Power of Attorney: to sign under Power of Attorney you must have already lodged this document with the Company's share registry. If you have not previously lodged this document for notation, please attach a certified photocopy of the Power of Attorney to this form when you return it.

Companies: where the Company has a Sole Director who is also the Sole Company Secretary, this form must be signed by that person. If the Company (pursuant to section 204A of the Corporations Act 2001) does not have a Company Secretary, a Sole Director may sign alone. Otherwise this form must be signed by a Director jointly with either another Director or Company Secretary. Please indicate the office held in the appropriate place.
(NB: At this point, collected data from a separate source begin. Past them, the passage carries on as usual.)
-- ==== Sys2Proof/Machine/Vector.lean ====
section
/-! DEFINITION. Vector arithmetic of a general core (R106): the V extension 1.0 at VLEN 512 and ELEN 64, as that extension defines it (PRESUMED,
log entry 15). A reserved encoding is an illegal instruction. An element that the extension lets an instruction either keep or fill with ones is
decided by the free bits `ag` of the instruction, and so is the order of an unordered sum. -/

namespace Sys2Proof.Machine

/-! ### Fields, elements, groups -/

/-- funct6 and the mask bit of a vector instruction. -/
def vF6 (w : Nat) : Nat := nfld w 31 26
def vUnmasked (w : Nat) : Bool := decide (nfld w 25 25 = 1)

/-- Element i, of so many bits, of the register group at r. -/
def Core.vElem (c : Core) (r bits i : Nat) : Nat := c.vBytes (r + i * bits / 512) (i * bits % 512 / 8) (bits / 8)
/-- Write it. -/
def Core.setVElem (c : Core) (r bits i v : Nat) : Core := c.setVBytes (r + i * bits / 512) (i * bits % 512 / 8) (bits / 8) v
/-- Note floating-point flags (bits 4 to 0) and saturation (bit 5) of a result. -/
def Core.vNote (c : Core) (n : Nat) : Core := { c with fcsr := c.fcsr ||| n % 32, vcsr := c.vcsr ||| n / 32 % 2 }

/-- Registers of a group of so many eighths. -/
def groupRegs (m8 : Nat) : Nat := max 1 (m8 / 8)
/-- Is a register number a group's, and its length one of the extension's? -/
def groupOk (r m8 : Nat) : Bool := decide (0 < m8) && decide (m8 ≤ 64) && decide (r % groupRegs m8 = 0)
/-- Do two groups share a register? -/
def groupsMeet (r m8 q n8 : Nat) : Bool := decide (r < q + groupRegs n8) && decide (q < r + groupRegs m8)
/-- May a destination of so many bits and eighths share registers with a source: with equal elements, at the source's low end with narrower ones,
at its own high end with wider ones. -/
def overlapOk (vd dBits d8 vs sBits s8 : Nat) : Bool :=
  !groupsMeet vd d8 vs s8 || decide (dBits = sBits) || (decide (dBits < sBits) && decide (vd = vs))
    || (decide (sBits < dBits) && decide (8 ≤ s8) && decide (vd + groupRegs d8 = vs + groupRegs s8))
/-- A masked instruction may not write v0, but for a mask or a scalar. -/
def maskOk (w vd : Nat) : Bool := vUnmasked w || decide (vd ≠ 0)

/-- Are tail elements, or those masked off, agnostic? -/
def Core.tailFree (c : Core) : Bool := c.vtype.testBit 6
def Core.maskFree (c : Core) : Bool := c.vtype.testBit 7

/-- Write elements vstart to vl − 1 of the group at vd with results and their notes, those that are active or all of them; agnostic elements take
ones where their free bit says so. -/
def Core.vWrite (c : Core) (w ag vd bits m8 : Nat) (all : Bool) (f : Nat → Nat × Nat) : Core :=
  if c.vl ≤ c.vstart then { c with vstart := 0 }
  else
    let put (d : Core) (i : Nat) : Core :=
      if i < c.vstart then d
      else if i < c.vl ∧ (all || c.active w i) then (d.setVElem vd bits i (f i).1).vNote (f i).2
      else if (if i < c.vl then c.maskFree else c.tailFree) && ag.testBit i then d.setVElem vd bits i (2 ^ bits - 1)
      else d
    { (List.range (groupRegs m8 * (512 / bits))).foldl put c with vstart := 0 }

/-- Only the agnostic elements from number n on take ones where their free bit says so. -/
def Core.vTail (c : Core) (ag vd bits m8 n : Nat) : Core :=
  { (List.range (groupRegs m8 * (512 / bits))).foldl (fun d i =>
      if n ≤ i ∧ c.tailFree ∧ ag.testBit i then d.setVElem vd bits i (2 ^ bits - 1) else d) c with vstart := 0 }

/-- Write a mask: tail bits are always agnostic. -/
def Core.vWriteMask (c : Core) (w ag vd : Nat) (all : Bool) (f : Nat → Bool × Nat) : Core :=
  if c.vl ≤ c.vstart then { c with vstart := 0 }
  else
    let old := c.vr vd
    let bit (i : Nat) : Bool :=
      if i < c.vstart then old.testBit i
      else if i < c.vl then (if all || c.active w i then (f i).1 else if c.maskFree then ag.testBit i else old.testBit i)
      else ag.testBit i
    let body := (List.range c.vl).filter (fun i => decide (c.vstart ≤ i) && (all || c.active w i))
    let d := c.setV vd ((List.range 512).foldl (fun v i => if bit i then v + 2 ^ i else v) 0)
    { body.foldl (fun d i => d.vNote (f i).2) d with vstart := 0 }

/-- Write element 0 of a register, the others being tail. -/
def Core.vScalar (c : Core) (ag vd bits v notes : Nat) : Core :=
  let d := (c.setVElem vd bits 0 v).vNote notes
  d.vTail ag vd bits 8 1

/-! ### Fixed point -/

/-- v / 2^d by the rounding mode of vxrm: to nearest up, to nearest even, down, to odd. -/
def vRound (vxrm : Nat) (v : Int) (d : Nat) : Int :=
  let q := v / 2 ^ d
  let r := (v % 2 ^ d).toNat
  let up : Bool :=
    if d = 0 then false
    else match vxrm with
      | 0 => decide (2 ^ (d - 1) ≤ r)
      | 1 => decide (2 ^ (d - 1) < r) || (decide (r = 2 ^ (d - 1)) && decide (q % 2 = 1))
      | 2 => false
      | _ => decide (r ≠ 0) && decide (q % 2 = 0)
  if up then q + 1 else q

/-- Narrow to so many bits, signed or not, noting saturation. -/
def vClip (bits : Nat) (sg : Bool) (v : Int) : Nat × Nat :=
  let lo : Int := if sg then -(2 ^ (bits - 1)) else 0
  let hi : Int := if sg then 2 ^ (bits - 1) - 1 else 2 ^ bits - 1
  let code (z : Int) : Nat := (z % (2 ^ bits : Int)).toNat
  if v < lo then (code lo, 32) else if hi < v then (code hi, 32) else (code v, 0)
If a representative of the corporation is to attend the meeting the appropriate "Certificate of Appointment of Corporate Representative" should be lodged with the Company before the meeting or at the registration desk on the day of the meeting. A form of the certificate may be obtained from the Company's share registry.

6. LODGEMENT OF PROXY

Proxy forms (and any Power of Attorney under which it is signed) must be received by Security Transfer Registrars Pty Ltd no later than the date and time stated on the form overleaf. Any Proxy form received after that time will not be valid for the scheduled meeting.

The proxy form does not need to be returned to the share registry if the votes have been lodged online.

To appoint a second Proxy you must:

a) On each of the Proxy forms, state the percentage of your voting rights or number of securities applicable to that form. If the appointments do not specify the percentage or number of votes that each Proxy may exercise, each Proxy may exercise half of your votes; and

  • b) Return both forms in the same envelope.

Security Transfer Registrars Pty Ltd Online www.securitytransfer.com.au

Postal Address PO BOX 535 Applecross WA 6953 AUSTRALIA Street Address Alexandrea House Suite 1, 770 Canning Highway Applecross WA 6153 AUSTRALIA Telephone +61 8 9315 2333 Facsimile +61 8 9315 2233 Email [email protected]

PRIVACY STATEMENT

Personal information is collected on this form by Security Transfer Registrars Pty Ltd as the registrar for securities issuers for the purpose of maintaining registers of security holders, facilitating distribution payments and other corporate actions and communications. Your personal details may be disclosed to related bodies corporate, to external service providers such as mail and print providers, or as otherwise required or permitted by law. If you would like details of your personal information held by Security Transfer Registrars Pty Ltd or you would like to correct information that is inaccurate please contact them on the address on this form.